What is expected =>
Starting at the line that contains "s.hopOcc := by rw [bumpBy_eq]" and ending at the line that contains "s.importAsked := by rw [bumpBy_eq]", the lines below are to be given again exactly, with nothing added.

Listed records =>

# # # #

@[simp] theorem pending_bumpBy (s : State) (f : Field) (n : Nat) : (s.bumpBy f n).pending = s.pending := by rw [bumpBy_eq]
@[simp] theorem part_bumpBy (s : State) (f : Field) (n : Nat) : (s.bumpBy f n).part = s.part := by rw [bumpBy_eq]
@[simp] theorem venue_bumpBy (s : State) (f : Field) (n : Nat) : (s.bumpBy f n).venue = s.venue := by rw [bumpBy_eq]
@[simp] theorem thirds_bumpBy (s : State) (f : Field) (n : Nat) : (s.bumpBy f n).thirds = s.thirds := by rw [bumpBy_eq]
@[simp] theorem events_bumpBy (s : State) (f : Field) (n : Nat) : (s.bumpBy f n).events = s.events := by rw [bumpBy_eq]
@[simp] theorem out_bumpBy (s : State) (f : Field) (n : Nat) : (s.bumpBy f n).out = s.out := by rw [bumpBy_eq]
@[simp] theorem busData_bumpBy (s : State) (f : Field) (n : Nat) : (s.bumpBy f n).busData = s.busData := by rw [bumpBy_eq]
@[simp] theorem busResult_bumpBy (s : State) (f : Field) (n : Nat) : (s.bumpBy f n).busResult = s.busResult := by rw [bumpBy_eq]
@[simp] theorem free_bumpBy (s : State) (f : Field) (n : Nat) : (s.bumpBy f n).free = s.free := by rw [bumpBy_eq]
@[simp] theorem latches_bumpBy (s : State) (f : Field) (n : Nat) : (s.bumpBy f n).latches = s.latches := by rw [bumpBy_eq]
@[simp] theorem planeA_bumpBy (s : State) (f : Field) (n : Nat) : (s.bumpBy f n).planeA = s.planeA := by rw [bumpBy_eq]
@[simp] theorem planeB_bumpBy (s : State) (f : Field) (n : Nat) : (s.bumpBy f n).planeB = s.planeB := by rw [bumpBy_eq]
@[simp] theorem ref_bumpBy (s : State) (f : Field) (n : Nat) : (s.bumpBy f n).ref = s.ref := by rw [bumpBy_eq]
@[simp] theorem cut_bumpBy (s : State) (f : Field) (n : Nat) : (s.bumpBy f n).cut = s.cut := by rw [bumpBy_eq]
@[simp] theorem swapReq_bumpBy (s : State) (f : Field) (n : Nat) : (s.bumpBy f n).swapReq = s.swapReq := by rw [bumpBy_eq]
@[simp] theorem swapWait_bumpBy (s : State) (f : Field) (n : Nat) : (s.bumpBy f n).swapWait = s.swapWait := by rw [bumpBy_eq]
@[simp] theorem swapCut_bumpBy (s : State) (f : Field) (n : Nat) : (s.bumpBy f n).swapCut = s.swapCut := by rw [bumpBy_eq]
@[simp] theorem swapFail_bumpBy (s : State) (f : Field) (n : Nat) : (s.bumpBy f n).swapFail = s.swapFail := by rw [bumpBy_eq]
@[simp] theorem lastOrder_bumpBy (s : State) (f : Field) (n : Nat) : (s.bumpBy f n).lastOrder = s.lastOrder := by rw [bumpBy_eq]
@[simp] theorem cfg_bumpBy (s : State) (f : Field) (n : Nat) : (s.bumpBy f n).cfg = s.cfg := by rw [bumpBy_eq]
@[simp] theorem ports_bumpBy (s : State) (f : Field) (n : Nat) : (s.bumpBy f n).ports = s.ports := by rw [bumpBy_eq]
@[simp] theorem kept_bumpBy (s : State) (f : Field) (n : Nat) : (s.bumpBy f n).kept = s.kept := by rw [bumpBy_eq]
@[simp] theorem mirrorAt_bumpBy (s : State) (f : Field) (n : Nat) : (s.bumpBy f n).mirrorAt = s.mirrorAt := by rw [bumpBy_eq]
@[simp] theorem updTo_bumpBy (s : State) (f : Field) (n : Nat) : (s.bumpBy f n).updTo = s.updTo := by rw [bumpBy_eq]
@[simp] theorem syns_bumpBy (s : State) (f : Field) (n : Nat) : (s.bumpBy f n).syns = s.syns := by rw [bumpBy_eq]
@[simp] theorem loRetune_bumpBy (s : State) (f : Field) (n : Nat) : (s.bumpBy f n).loRetune = s.loRetune := by rw [bumpBy_eq]
@[simp] theorem loWaiting_bumpBy (s : State) (f : Field) (n : Nat) : (s.bumpBy f n).loWaiting = s.loWaiting := by rw [bumpBy_eq]
@[simp] theorem uptime_bumpBy (s : State) (f : Field) (n : Nat) : (s.bumpBy f n).uptime = s.uptime := by rw [bumpBy_eq]
@[simp] theorem groups_bumpBy (s : State) (f : Field) (n : Nat) : (s.bumpBy f n).groups = s.groups := by rw [bumpBy_eq]
@[simp] theorem rxLanes_bumpBy (s : State) (f : Field) (n : Nat) : (s.bumpBy f n).rxLanes = s.rxLanes := by rw [bumpBy_eq]
@[simp] theorem blanks_bumpBy (s : State) (f : Field) (n : Nat) : (s.bumpBy f n).blanks = s.blanks := by rw [bumpBy_eq]
@[simp] theorem deafTo_bumpBy (s : State) (f : Field) (n : Nat) : (s.bumpBy f n).deafTo = s.deafTo := by rw [bumpBy_eq]
@[simp] theorem deafMap_bumpBy (s : State) (f : Field) (n : Nat) : (s.bumpBy f n).deafMap = s.deafMap := by rw [bumpBy_eq]
@[simp] theorem cancels_bumpBy (s : State) (f : Field) (n : Nat) : (s.bumpBy f n).cancels = s.cancels := by rw [bumpBy_eq]
@[simp] theorem pairs_bumpBy (s : State) (f : Field) (n : Nat) : (s.bumpBy f n).pairs = s.pairs := by rw [bumpBy_eq]
@[simp] theorem gainAt_bumpBy (s : State) (f : Field) (n : Nat) : (s.bumpBy f n).gainAt = s.gainAt := by rw [bumpBy_eq]
@[simp] theorem bsetSweep_bumpBy (s : State) (f : Field) (n : Nat) : (s.bumpBy f n).bsetSweep = s.bsetSweep := by rw [bumpBy_eq]
@[simp] theorem sigAll_bumpBy (s : State) (f : Field) (n : Nat) : (s.bumpBy f n).sigAll = s.sigAll := by rw [bumpBy_eq]
@[simp] theorem frames_bumpBy (s : State) (f : Field) (n : Nat) : (s.bumpBy f n).frames = s.frames := by rw [bumpBy_eq]
@[simp] theorem bufUsed_bumpBy (s : State) (f : Field) (n : Nat) : (s.bumpBy f n).bufUsed = s.bufUsed := by rw [bumpBy_eq]
@[simp] theorem rsv_bumpBy (s : State) (f : Field) (n : Nat) : (s.bumpBy f n).rsv = s.rsv := by rw [bumpBy_eq]
@[simp] theorem persistOut_bumpBy (s : State) (f : Field) (n : Nat) : (s.bumpBy f n).persistOut = s.persistOut := by rw [bumpBy_eq]
@[simp] theorem reqs_bumpBy (s : State) (f : Field) (n : Nat) : (s.bumpBy f n).reqs = s.reqs := by rw [bumpBy_eq]
@[simp] theorem reqNext_bumpBy (s : State) (f : Field) (n : Nat) : (s.bumpBy f n).reqNext = s.reqNext := by rw [bumpBy_eq]
@[simp] theorem txLanes_bumpBy (s : State) (f : Field) (n : Nat) : (s.bumpBy f n).txLanes = s.txLanes := by rw [bumpBy_eq]
@[simp] theorem outs_bumpBy (s : State) (f : Field) (n : Nat) : (s.bumpBy f n).outs = s.outs := by rw [bumpBy_eq]
@[simp] theorem duty_bumpBy (s : State) (f : Field) (n : Nat) : (s.bumpBy f n).duty = s.duty := by rw [bumpBy_eq]
@[simp] theorem dutyRestored_bumpBy (s : State) (f : Field) (n : Nat) : (s.bumpBy f n).dutyRestored = s.dutyRestored := by rw [bumpBy_eq]
@[simp] theorem hopOcc_bumpBy (s : State) (f : Field) (n : Nat) : (s.bumpBy f n).hopOcc = s.hopOcc := by rw [bumpBy_eq]
@[simp] theorem killUntil_bumpBy (s : State) (f : Field) (n : Nat) : (s.bumpBy f n).killUntil = s.killUntil := by rw [bumpBy_eq]
@[simp] theorem relays_bumpBy (s : State) (f : Field) (n : Nat) : (s.bumpBy f n).relays = s.relays := by rw [bumpBy_eq]
@[simp] theorem importAsked_bumpBy (s : State) (f : Field) (n : Nat) : (s.bumpBy f n).importAsked = s.importAsked := by rw [bumpBy_eq]
@[simp] theorem importEnds_bumpBy (s : State) (f : Field) (n : Nat) : (s.bumpBy f n).importEnds = s.importEnds := by rw [bumpBy_eq]
@[simp] theorem importAnswers_bumpBy (s : State) (f : Field) (n : Nat) : (s.bumpBy f n).importAnswers = s.importAnswers := by rw [bumpBy_eq]
@[simp] theorem remoteDets_bumpBy (s : State) (f : Field) (n : Nat) : (s.bumpBy f n).remoteDets = s.remoteDets := by rw [bumpBy_eq]
@[simp] theorem contribs_bumpBy (s : State) (f : Field) (n : Nat) : (s.bumpBy f n).contribs = s.contribs := by rw [bumpBy_eq]
@[simp] theorem jointParts_bumpBy (s : State) (f : Field) (n : Nat) : (s.bumpBy f n).jointParts = s.jointParts := by rw [bumpBy_eq]
@[simp] theorem stk_bumpBy (s : State) (f : Field) (n : Nat) : (s.bumpBy f n).stk = s.stk := by rw [bumpBy_eq]
@[simp] theorem vfb_bumpBy (s : State) (f : Field) (n : Nat) : (s.bumpBy f n).vfb = s.vfb := by rw [bumpBy_eq]
@[simp] theorem fseqSeen_bumpBy (s : State) (f : Field) (n : Nat) : (s.bumpBy f n).fseqSeen = s.fseqSeen := by rw [bumpBy_eq]
@[simp] theorem restartDue_bumpBy (s : State) (f : Field) (n : Nat) : (s.bumpBy f n).restartDue = s.restartDue := by rw [bumpBy_eq]
@[simp] theorem engs_bumpBy (s : State) (f : Field) (n : Nat) : (s.bumpBy f n).engs = s.engs := by rw [bumpBy_eq]
@[simp] theorem srl_bumpBy (s : State) (f : Field) (n : Nat) : (s.bumpBy f n).srl = s.srl := by rw [bumpBy_eq]
@[simp] theorem reloadAt_bumpBy (s : State) (f : Field) (n : Nat) : (s.bumpBy f n).reloadAt = s.reloadAt := by rw [bumpBy_eq]
@[simp] theorem upsets_bumpBy (s : State) (f : Field) (n : Nat) : (s.bumpBy f n).upsets = s.upsets := by rw [bumpBy_eq]
@[simp] theorem evt_bumpBy (s : State) (f : Field) (n : Nat) : (s.bumpBy f n).evt = s.evt := by rw [bumpBy_eq]
@[simp] theorem mbxSends_bumpBy (s : State) (f : Field) (n : Nat) : (s.bumpBy f n).mbxSends = s.mbxSends := by rw [bumpBy_eq]
@[simp] theorem mbxSeq_bumpBy (s : State) (f : Field) (n : Nat) : (s.bumpBy f n).mbxSeq = s.mbxSeq := by rw [bumpBy_eq]
@[simp] theorem mbxFrags_bumpBy (s : State) (f : Field) (n : Nat) : (s.bumpBy f n).mbxFrags = s.mbxFrags := by rw [bumpBy_eq]
@[simp] theorem tmrPresc_bumpBy (s : State) (f : Field) (n : Nat) : (s.bumpBy f n).tmrPresc = s.tmrPresc := by rw [bumpBy_eq]
@[simp] theorem tmrHops_bumpBy (s : State) (f : Field) (n : Nat) : (s.bumpBy f n).tmrHops = s.tmrHops := by rw [bumpBy_eq]
@[simp] theorem rtcShadow_bumpBy (s : State) (f : Field) (n : Nat) : (s.bumpBy f n).rtcShadow = s.rtcShadow := by rw [bumpBy_eq]
@[simp] theorem rtcFrozenAt_bumpBy (s : State) (f : Field) (n : Nat) : (s.bumpBy f n).rtcFrozenAt = s.rtcFrozenAt := by rw [bumpBy_eq]
@[simp] theorem rtcSecAt_bumpBy (s : State) (f : Field) (n : Nat) : (s.bumpBy f n).rtcSecAt = s.rtcSecAt := by rw [bumpBy_eq]
@[simp] theorem rtcAlarmDue_bumpBy (s : State) (f : Field) (n : Nat) : (s.bumpBy f n).rtcAlarmDue = s.rtcAlarmDue := by rw [bumpBy_eq]
@[simp] theorem phase_bumpBy (s : State) (f : Field) (n : Nat) : (s.bumpBy f n).phase = s.phase := by rw [bumpBy_eq]
@[simp] theorem startStep_bumpBy (s : State) (f : Field) (n : Nat) : (s.bumpBy f n).startStep = s.startStep := by rw [bumpBy_eq]
@[simp] theorem stepRetry_bumpBy (s : State) (f : Field) (n : Nat) : (s.bumpBy f n).stepRetry = s.stepRetry := by rw [bumpBy_eq]
@[simp] theorem draining_bumpBy (s : State) (f : Field) (n : Nat) : (s.bumpBy f n).draining = s.draining := by rw [bumpBy_eq]
@[simp] theorem backupOn_bumpBy (s : State) (f : Field) (n : Nat) : (s.bumpBy f n).backupOn = s.backupOn := by rw [bumpBy_eq]
@[simp] theorem cause_bumpBy (s : State) (f : Field) (n : Nat) : (s.bumpBy f n).cause = s.cause := by rw [bumpBy_eq]
@[simp] theorem resetCount_bumpBy (s : State) (f : Field) (n : Nat) : (s.bumpBy f n).resetCount = s.resetCount := by rw [bumpBy_eq]
@[simp] theorem wakeArmed_bumpBy (s : State) (f : Field) (n : Nat) : (s.bumpBy f n).wakeArmed = s.wakeArmed := by rw [bumpBy_eq]
@[simp] theorem wakeLatch_bumpBy (s : State) (f : Field) (n : Nat) : (s.bumpBy f n).wakeLatch = s.wakeLatch := by rw [bumpBy_eq]
@[simp] theorem dormStep_bumpBy (s : State) (f : Field) (n : Nat) : (s.bumpBy f n).dormStep = s.dormStep := by rw [bumpBy_eq]
@[simp] theorem hwPmbus_bumpBy (s : State) (f : Field) (n : Nat) : (s.bumpBy f n).hwPmbus = s.hwPmbus := by rw [bumpBy_eq]
@[simp] theorem avsTarget_bumpBy (s : State) (f : Field) (n : Nat) : (s.bumpBy f n).avsTarget = s.avsTarget := by rw [bumpBy_eq]
@[simp] theorem avsCalm_bumpBy (s : State) (f : Field) (n : Nat) : (s.bumpBy f n).avsCalm = s.avsCalm := by rw [bumpBy_eq]
@[simp] theorem voltReq_bumpBy (s : State) (f : Field) (n : Nat) : (s.bumpBy f n).voltReq = s.voltReq := by rw [bumpBy_eq]
@[simp] theorem avsDead_bumpBy (s : State) (f : Field) (n : Nat) : (s.bumpBy f n).avsDead = s.avsDead := by rw [bumpBy_eq]
@[simp] theorem detOff_bumpBy (s : State) (f : Field) (n : Nat) : (s.bumpBy f n).detOff = s.detOff := by rw [bumpBy_eq]
@[simp] theorem gated_bumpBy (s : State) (f : Field) (n : Nat) : (s.bumpBy f n).gated = s.gated := by rw [bumpBy_eq]
@[simp] theorem wdtAt_bumpBy (s : State) (f : Field) (n : Nat) : (s.bumpBy f n).wdtAt = s.wdtAt := by rw [bumpBy_eq]
@[simp] theorem hotFired_bumpBy (s : State) (f : Field) (n : Nat) : (s.bumpBy f n).hotFired = s.hotFired := by rw [bumpBy_eq]
@[simp] theorem hotNow_bumpBy (s : State) (f : Field) (n : Nat) : (s.bumpBy f n).hotNow = s.hotNow := by rw [bumpBy_eq]
@[simp] theorem delays_bumpBy (s : State) (f : Field) (n : Nat) : (s.bumpBy f n).delays = s.delays := by rw [bumpBy_eq]
@[simp] theorem flash_bumpBy (s : State) (f : Field) (n : Nat) : (s.bumpBy f n).flash = s.flash := by rw [bumpBy_eq]
@[simp] theorem flashCells_bumpBy (s : State) (f : Field) (n : Nat) : (s.bumpBy f n).flashCells = s.flashCells := by rw [bumpBy_eq]
@[simp] theorem flashDead_bumpBy (s : State) (f : Field) (n : Nat) : (s.bumpBy f n).flashDead = s.flashDead := by rw [bumpBy_eq]
@[simp] theorem flcQueue_bumpBy (s : State) (f : Field) (n : Nat) : (s.bumpBy f n).flcQueue = s.flcQueue := by rw [bumpBy_eq]
@[simp] theorem flcRun_bumpBy (s : State) (f : Field) (n : Nat) : (s.bumpBy f n).flcRun = s.flcRun := by rw [bumpBy_eq]
@[simp] theorem loamRings_bumpBy (s : State) (f : Field) (n : Nat) : (s.bumpBy f n).loamRings = s.loamRings := by rw [bumpBy_eq]
@[simp] theorem loamErases_bumpBy (s : State) (f : Field) (n : Nat) : (s.bumpBy f n).loamErases = s.loamErases := by rw [bumpBy_eq]
@[simp] theorem loamSpares_bumpBy (s : State) (f : Field) (n : Nat) : (s.bumpBy f n).loamSpares = s.loamSpares := by rw [bumpBy_eq]
@[simp] theorem loamMarked_bumpBy (s : State) (f : Field) (n : Nat) : (s.bumpBy f n).loamMarked = s.loamMarked := by rw [bumpBy_eq]
@[simp] theorem loamWorn_bumpBy (s : State) (f : Field) (n : Nat) : (s.bumpBy f n).loamWorn = s.loamWorn := by rw [bumpBy_eq]
@[simp] theorem loamMapped_bumpBy (s : State) (f : Field) (n : Nat) : (s.bumpBy f n).loamMapped = s.loamMapped := by rw [bumpBy_eq]
@[simp] theorem priv_bumpBy (s : State) (f : Field) (n : Nat) : (s.bumpBy f n).priv = s.priv := by rw [bumpBy_eq]
@[simp] theorem keySlots_bumpBy (s : State) (f : Field) (n : Nat) : (s.bumpBy f n).keySlots = s.keySlots := by rw [bumpBy_eq]
@[simp] theorem keysDerived_bumpBy (s : State) (f : Field) (n : Nat) : (s.bumpBy f n).keysDerived = s.keysDerived := by rw [bumpBy_eq]
@[simp] theorem keyUpd_bumpBy (s : State) (f : Field) (n : Nat) : (s.bumpBy f n).keyUpd = s.keyUpd := by rw [bumpBy_eq]
@[simp] theorem counterWrites_bumpBy (s : State) (f : Field) (n : Nat) : (s.bumpBy f n).counterWrites = s.counterWrites := by rw [bumpBy_eq]
@[simp] theorem cphRuns_bumpBy (s : State) (f : Field) (n : Nat) : (s.bumpBy f n).cphRuns = s.cphRuns := by rw [bumpBy_eq]
@[simp] theorem msix_bumpBy (s : State) (f : Field) (n : Nat) : (s.bumpBy f n).msix = s.msix := by rw [bumpBy_eq]
@[simp] theorem msixEnable_bumpBy (s : State) (f : Field) (n : Nat) : (s.bumpBy f n).msixEnable = s.msixEnable := by rw [bumpBy_eq]
@[simp] theorem msixMask_bumpBy (s : State) (f : Field) (n : Nat) : (s.bumpBy f n).msixMask = s.msixMask := by rw [bumpBy_eq]
@[simp] theorem held_bumpBy (s : State) (f : Field) (n : Nat) : (s.bumpBy f n).held = s.held := by rw [bumpBy_eq]
@[simp] theorem modCount_bumpBy (s : State) (f : Field) (n : Nat) : (s.bumpBy f n).modCount = s.modCount := by rw [bumpBy_eq]
@[simp] theorem modDue_bumpBy (s : State) (f : Field) (n : Nat) : (s.bumpBy f n).modDue = s.modDue := by rw [bumpBy_eq]
@[simp] theorem upd_bumpBy (s : State) (f : Field) (n : Nat) : (s.bumpBy f n).upd = s.upd := by rw [bumpBy_eq]
@[simp] theorem hif_bumpBy (s : State) (f : Field) (n : Nat) : (s.bumpBy f n).hif = s.hif := by rw [bumpBy_eq]
@[simp] theorem snp_bumpBy (s : State) (f : Field) (n : Nat) : (s.bumpBy f n).snp = s.snp := by rw [bumpBy_eq]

# # # #

Written answer =>
@[simp] theorem hopOcc_bumpBy (s : State) (f : Field) (n : Nat) : (s.bumpBy f n).hopOcc = s.hopOcc := by rw [bumpBy_eq]
@[simp] theorem killUntil_bumpBy (s : State) (f : Field) (n : Nat) : (s.bumpBy f n).killUntil = s.killUntil := by rw [bumpBy_eq]
@[simp] theorem relays_bumpBy (s : State) (f : Field) (n : Nat) : (s.bumpBy f n).relays = s.relays := by rw [bumpBy_eq]
@[simp] theorem importAsked_bumpBy (s : State) (f : Field) (n : Nat) : (s.bumpBy f n).importAsked = s.importAsked := by rw [bumpBy_eq]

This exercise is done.